1 Die Versicherer wenden zur Finanzierung der Taggelder, der Kosten für die Heilbehandlung und der übrigen kurzfristigen Versicherungsleistungen das Ausgabenumlageverfahren an. Zur Deckung aller Ausgaben aus bereits eingetretenen Unfällen sind angemessene Rückstellungen vorzunehmen.

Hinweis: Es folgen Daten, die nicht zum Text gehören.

-- ==== Sys2Proof/Laws/Ops.lean ====
section
/-!
SUPPORT. What each shared operation can do, said once.

`Does x cs P a t` says all of a sub-step `x`: where no check of the list `cs` fails, `x` completes with value `a` in state
`t`; where the first check that fails is that of the fault `f`, `x` raises `f`, in a state that meets `P`. `Does.bind`
composes it along a body, so a body's lemma is its list of checks (R251), the states it can fault in (R249) and the state
it completes in. Provers cite these lemmas instead of unfolding the sub-steps.
-/

namespace Sys2Proof.Machine

/-! ## Checks -/

theorem firstFailure_cons (b : Bool) (f : FaultInfo) (cs : List Check) :
    firstFailure ((b, f) :: cs) = if b = true then some f else firstFailure cs := rfl

theorem firstFailure_append (cs ds : List Check) :
    firstFailure (cs ++ ds) = (firstFailure cs).or (firstFailure ds) := by
  induction cs with
  | nil => simp [firstFailure]
  | cons c cs ih =>
    obtain ⟨b, f⟩ := c
    cases b <;> simp [firstFailure, ih]

/-- What a sub-step does. -/
def Does {α : Type} (x : SubStep α) (cs : List Check) (P : State → Prop) (a : α) (t : State) : Prop :=
  (firstFailure cs = none → x = .ok a t) ∧ ∀ f, firstFailure cs = some f → ∃ u, x = .raise f u ∧ P u

theorem Does.bind {α β : Type} {x : SubStep α} {g : α → State → SubStep β} {cs ds : List Check} {P : State → Prop}
    {a : α} {b : β} {t v : State} (hx : Does x cs P a t) (hg : firstFailure cs = none → Does (g a t) ds P b v) :
    Does (x.bind g) (cs ++ ds) P b v := by
  refine ⟨fun h => ?_, fun f h => ?_⟩
  · rw [firstFailure_append, Option.or_eq_none_iff] at h
    rw [hx.1 h.1]
    exact (hg h.1).1 h.2
  · rw [firstFailure_append] at h
    cases hc : firstFailure cs with
    | some e =>
      rw [hc] at h
      obtain ⟨u, hu, hP⟩ := hx.2 e hc
      exact ⟨u, by simp only [Option.some_or, Option.some.injEq] at h; simp [hu, SubStep.bind, h], hP⟩
    | none =>
      rw [hc, Option.none_or] at h
      rw [hx.1 hc]
      exact (hg hc).2 f h

theorem Does.mono {α : Type} {x : SubStep α} {cs : List Check} {P Q : State → Prop} {a : α} {t : State}
    (h : Does x cs P a t) (hPQ : ∀ u, P u → Q u) : Does x cs Q a t :=
  ⟨h.1, fun f hf => let ⟨u, hu, hP⟩ := h.2 f hf; ⟨u, hu, hPQ u hP⟩⟩

/-- A check that cannot fail may be left out. -/
theorem Does.skip {α : Type} {x : SubStep α} {b : Bool} {f : FaultInfo} {cs : List Check} {P : State → Prop} {a : α}
    {t : State} (h : Does x ((b, f) :: cs) P a t) (hb : b = false) : Does x cs P a t := by
  subst hb
  exact h

theorem Does.ok {α : Type} (P : State → Prop) (a : α) (t : State) : Does (.ok a t) [] P a t :=
  ⟨fun _ => rfl, fun _ h => by simp [firstFailure] at h⟩

/-- A sub-step of one check. -/
theorem Does.one {α : Type} {x : SubStep α} {b : Bool} {f : FaultInfo} {P : State → Prop} {a : α} {t : State}
    (hok : b = false → x = .ok a t) (hraise : b = true → ∃ u, x = .raise f u ∧ P u) : Does x [(b, f)] P a t := by
  cases b
  · exact ⟨fun _ => hok rfl, fun _ h => by simp [firstFailure] at h⟩
  · refine ⟨fun h => by simp [firstFailure] at h, fun e h => ?_⟩
    simp only [firstFailure, if_true, Option.some.injEq] at h
    exact h ▸ hraise rfl

/-! ## The parameters of the core -/

theorem chk_of_isWord {c : Config} {v : Int} (h : c.IsWord v) : chk c v = some v := if_pos h

theorem chk_of_not_isWord {c : Config} {v : Int} (h : ¬c.IsWord v) : chk c v = none := if_neg h

/-- Every integer of 64 bits is a Word of a valid configuration (R8). -/
theorem Config.isWord_of_valid {c : Config} (h : c.Valid) {v : Int} (h1 : -9223372036854775808 ≤ v)
    (h2 : v ≤ 9223372036854775807) : c.IsWord v := by
  have hp : (2 : Int) ^ 63 ≤ 2 ^ (c.wordBits - 1) := by
    exact_mod_cast Nat.pow_le_pow_right (by decide : 0 < 2) (by have := h.1; omega : 63 ≤ c.wordBits - 1)
  have h63 : (2 : Int) ^ 63 = 9223372036854775808 := by norm_num
  simp only [Config.IsWord, Config.wordMin, Config.wordMax, Sys2Proof.wordMin, Sys2Proof.wordMax]
  constructor <;> omega

/-! ## The state between the Words of an instruction -/

/-- The state with IP advanced over `n` Words. -/
def State.advanced (s : State) (n : Nat) : State := s.setIp (s.ip + n)

@[simp] theorem State.advanced_zero (s : State) : s.advanced 0 = s := by
  simp [State.advanced, State.setIp]

@[simp] theorem State.advanced_ip (s : State) (n : Nat) : (s.advanced n).ip = s.ip + n := rfl
@[simp] theorem State.advanced_cfg (s : State) (n : Nat) : (s.advanced n).cfg = s.cfg := rfl
@[simp] theorem State.advanced_rb (s : State) (n : Nat) : (s.advanced n).rb = s.rb := rfl
@[simp] theorem State.advanced_mem (s : State) (n : Nat) : (s.advanced n).mem = s.mem := rfl
@[simp] theorem State.advanced_iq (s : State) (n : Nat) : (s.advanced n).iq = s.iq := rfl
@[simp] theorem State.advanced_oq (s : State) (n : Nat) : (s.advanced n).oq = s.oq := rfl
@[simp] theorem State.advanced_status (s : State) (n : Nat) : (s.advanced n).status = s.status := rfl
@[simp] theorem State.advanced_fr (s : State) (n : Nat) : (s.advanced n).fr = s.fr := rfl

/-- IP can have been advanced over `n` Words: it is still a Word (R24). -/
def State.Reached (s : State) (n : Nat) : Prop := n = 0 ∨ s.cfg.IsWord (s.ip + n)

/-- The states a step can fault in before it has popped IQ: IP has been advanced over some of its Words (R249). -/
def State.Within (s : State) (n : Nat) (u : State) : Prop := ∃ j, j ≤ n ∧ s.Reached j ∧ u = s.advanced j

theorem State.Within.mono {s u : State} {n k : Nat} (h : s.Within n u) (hnk : n ≤ k) : s.Within k u :=
  let ⟨j, hj, hu⟩ := h; ⟨j, hj.trans hnk, hu⟩

theorem State.within_advanced {s : State} {n k : Nat} (hr : s.Reached n) (h : n ≤ k) {u : State}
    (hu : u = s.advanced n) : s.Within k u :=
  ⟨n, h, hr, hu⟩

/-- An increment whose check does not fail. -/
theorem State.reached_of_increment {s : State} {k : Fin 4} {cs : List Check}
    (h : firstFailure (s.incrementCheck k :: cs) = none) : s.Reached (k.val + 1) := by
  simp only [State.incrementCheck, firstFailure_cons] at h
  split at h
  · cases h
  · rename_i hw
    have := Decidable.of_not_not (of_decide_eq_false (by simpa only [Bool.not_eq_true] using hw))
    exact .inr (by simpa only [Nat.cast_add, Nat.cast_one, ← add_assoc] using this)

/-! ## The sub-steps -/

/-- R111, R113. -/
theorem fetchWord_does (s : State) (k : Fin 4) :
    Does (fetchWord k (s.advanced k.val)) [s.incrementCheck k] (fun u => u = s.advanced k.val) (s.param k.val)
      (s.advanced (k.val + 1)) := by
  refine Does.one (fun h => ?_) (fun h => ?_)
  · have hw : s.cfg.IsWord (s.ip + k.val + 1) := Decidable.of_not_not (of_decide_eq_false h)
    simp only [fetchWord, State.advanced_cfg, State.advanced_ip, chk_of_isWord hw, State.param, State.advanced_mem]
    simp [State.advanced, State.setIp, add_assoc]
  · have hw : ¬s.cfg.IsWord (s.ip + k.val + 1) := of_decide_eq_true h
    exact ⟨_, by simp only [fetchWord, State.advanced_cfg, State.advanced_ip, chk_of_not_isWord hw], rfl⟩

/-- R61: resolving an address. -/
theorem resolveAddr_eq (s u : State) (m : Mode) (k : Fin 4) (hc : u.cfg = s.cfg) (hr : u.rb = s.rb)
    (hm : m ≠ .immediate) :
    resolveAddr u.cfg u.rb (s.param k.val) m k =
      match firstFailure (s.addressChecks m k) with
      | some f => .error f
      | none => .ok (s.operandAddr m k.val) := by
  rw [hc, hr]
  have haddr : ∀ a : Int, (if a < 0 ∧ s.cfg.negAddrPolicy = .fault then Except.error ⟨.addressFault, k, a⟩ else .ok a)
      = match firstFailure [(decide (a < 0 ∧ s.cfg.negAddrPolicy = .fault), ⟨.addressFault, k, a⟩)] with
        | some f => Except.error f
        | none => .ok a := by
    intro a
    by_cases h : a < 0 ∧ s.cfg.negAddrPolicy = .fault
    · simp only [h, firstFailure, and_self, if_true, decide_true]
    · simp only [if_neg h, firstFailure, decide_eq_false h, Bool.false_eq_true, if_false]
  cases m
  · have h0 : decide (Mode.position = .relative ∧ ¬s.cfg.IsWord (s.operandAddr .position k.val)) = false :=
      decide_eq_false fun h => absurd h.1 (by decide)
    rw [State.addressChecks, firstFailure_cons, h0, if_neg (by decide), ← haddr]
    rfl
  · exact absurd rfl hm
  · by_cases hw : s.cfg.IsWord (s.operandAddr .relative k.val)
    · have h0 : decide (Mode.relative = .relative ∧ ¬s.cfg.IsWord (s.operandAddr .relative k.val)) = false :=
        decide_eq_false fun h => h.2 hw
      rw [State.addressChecks, firstFailure_cons, h0, if_neg (by decide), ← haddr]
      simp only [resolveAddr, effectiveAddr, alu, aluExact, chk_of_isWord (v := s.param k.val + s.rb) hw,
        State.operandAddr]
      rfl
    · have h0 : decide (Mode.relative = .relative ∧ ¬s.cfg.IsWord (s.operandAddr .relative k.val)) = true :=
        decide_eq_true ⟨rfl, hw⟩
      rw [State.addressChecks, firstFailure_cons, h0, if_pos rfl]
      simp only [resolveAddr, effectiveAddr, alu, aluExact, chk_of_not_isWord (v := s.param k.val + s.rb) hw]

/-- R61 to R64. -/
theorem load_does (s u : State) (m : Mode) (k : Fin 4) (hc : u.cfg = s.cfg) (hr : u.rb = s.rb) (hm : u.mem = s.mem) :
    Does (load (s.param k.val) m k u) (if m = .immediate then [] else s.addressChecks m k) (fun v => v = u)
      (s.operand m k.val) u := by
  have key : m ≠ .immediate → Does (load (s.param k.val) m k u) (s.addressChecks m k) (fun v => v = u)
      (s.operand m k.val) u := by
    intro hmi
    have hra := resolveAddr_eq s u m k hc hr hmi
    refine ⟨fun h => ?_, fun f h => ⟨u, ?_, rfl⟩⟩ <;> rw [h] at hra
    · cases m
      · simp only [load, hra, hm, State.operand]
      · exact absurd rfl hmi
      · simp only [load, hra, hm, State.operand]
    · cases m
      · simp only [load, hra]
      · exact absurd rfl hmi
      · simp only [load, hra]
  by_cases hmi : m = .immediate
  · subst hmi
    exact Does.ok _ _ _
  · rw [if_neg hmi]
    exact key hmi

/-- R113: fetching a source parameter. -/
theorem fetchSource_does (s : State) (m : Mode) (k : Fin 4) (h : s.Reached k.val) :
    Does (fetchSource m k (s.advanced k.val)) (s.sourceChecks m k) (s.Within (k.val + 1)) (s.operand m k.val)
      (s.advanced (k.val + 1)) :=
  Does.bind ((fetchWord_does s k).mono fun _ hu => State.within_advanced h (Nat.le_succ _) hu) fun hk =>
    (load_does s (s.advanced (k.val + 1)) m k rfl rfl rfl).mono fun _ hu =>
      State.within_advanced (State.reached_of_increment hk) le_rfl hu

/-- R53, R60. -/
theorem memWrite_does (u : State) (a v : Int) (k : Fin 4) :
    Does (memWrite a v k u)
      [(decide (¬u.mem.Present a ∧ hasRoom u.cfg.memCapacity u.mem.count = false), ⟨.capacityFault, k, 1⟩)]
      (fun w => w = u) () (u.setMem (u.mem.write a v)) := by
  refine Does.one (fun h => ?_) (fun h => ⟨u, ?_, rfl⟩)
  · refine if_pos ?_
    by_contra hn
    rw [not_or, Bool.not_eq_true] at hn
    exact of_decide_eq_false h hn
  · have h := of_decide_eq_true h
    exact if_neg (not_or.2 ⟨h.1, by simp [h.2]⟩)

/-- R61, R65 to R67: storing through a parameter. -/
theorem store_does (s u : State) (m : Mode) (k : Fin 4) (v : Int) (hc : u.cfg = s.cfg) (hr : u.rb = s.rb)
    (hm : u.mem = s.mem) :
    Does (store (s.param k.val) v m k u) (s.storeChecks m k) (fun w => w = u) ()
      (u.setMem (s.mem.write (s.operandAddr m k.val) v)) := by
  have hw := memWrite_does u (s.operandAddr m k.val) v k
  rw [hm, hc] at hw
  have key : m ≠ .immediate → Does (store (s.param k.val) v m k u) (s.storeChecks m k) (fun w => w = u) ()
      (u.setMem (s.mem.write (s.operandAddr m k.val) v)) := by
    intro hmi
    have hra := resolveAddr_eq s u m k hc hr hmi
    have hst : store (s.param k.val) v m k u =
        match firstFailure (s.addressChecks m k) with
        | some f => .raise f u
        | none => memWrite (s.operandAddr m k.val) v k u := by
      cases m
      · simp only [store, hra]; cases firstFailure (s.addressChecks .position k) <;> rfl
      · exact absurd rfl hmi
      · simp only [store, hra]; cases firstFailure (s.addressChecks .relative k) <;> rfl
    rw [hst, State.storeChecks, if_neg hmi]
    refine ⟨fun h => ?_, fun f h => ?_⟩
    · rw [firstFailure_append, Option.or_eq_none_iff] at h
      rw [h.1]
      exact hw.1 h.2
    · rw [firstFailure_append] at h
      cases hf : firstFailure (s.addressChecks m k) with
      | some e => rw [hf] at h; exact ⟨u, by simpa using h, rfl⟩
      | none => rw [hf] at h; exact hw.2 f (by simpa using h)
  by_cases hmi : m = .immediate
  · subst hmi
    exact Does.one (fun h => absurd h (by simp)) fun _ => ⟨u, rfl, rfl⟩
  · exact key hmi

/-- R140: the alu. -/
theorem aluResult_does (s u : State) (f : AluOp) (a b : Int) (hc : u.cfg = s.cfg) :
    Does (aluResult f a b u) [s.resultCheck (aluExact f a b)] (fun w => w = u) (aluExact f a b) u := by
  refine Does.one (fun h => ?_) (fun h => ⟨u, ?_, rfl⟩)
  · have hw : s.cfg.IsWord (aluExact f a b) := Decidable.of_not_not (of_decide_eq_false h)
    simp only [aluResult, alu, hc, chk_of_isWord hw]
  · have hw : ¬s.cfg.IsWord (aluExact f a b) := of_decide_eq_true h
    simp only [aluResult, alu, hc, chk_of_not_isWord hw]

/-- R140: a comparison never overflows. -/
theorem aluResult_bit_does (u : State) (f : AluOp) (a b : Int) (hv : u.cfg.Valid)
    (hf : aluExact f a b = 0 ∨ aluExact f a b = 1) :
    Does (aluResult f a b u) [] (fun w => w = u) (aluExact f a b) u :=
  (aluResult_does u u f a b rfl).skip (by
    rcases hf with h | h <;> rw [h] <;>
      exact decide_eq_false (not_not.2 (Config.isWord_of_valid hv (by norm_num) (by norm_num))))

2 Die Versicherer wenden zur Finanzierung der Invaliden- und Hinterlassenenrenten das Rentenwertumlageverfahren an. Das Deckungskapital muss für die Deckung aller Rentenansprüche aus bereits eingetretenen Unfällen ausreichen.
3 Die Teuerungszulagen werden aus den Zinsüberschüssen und, soweit diese nicht ausreichen, nach dem Ausgabenumlageverfahren finanziert.
4 Zum Ausgleich von Schwankungen der Betriebsergebnisse sind Reserven zu bestellen. Der Bundesrat erlässt Richtlinien.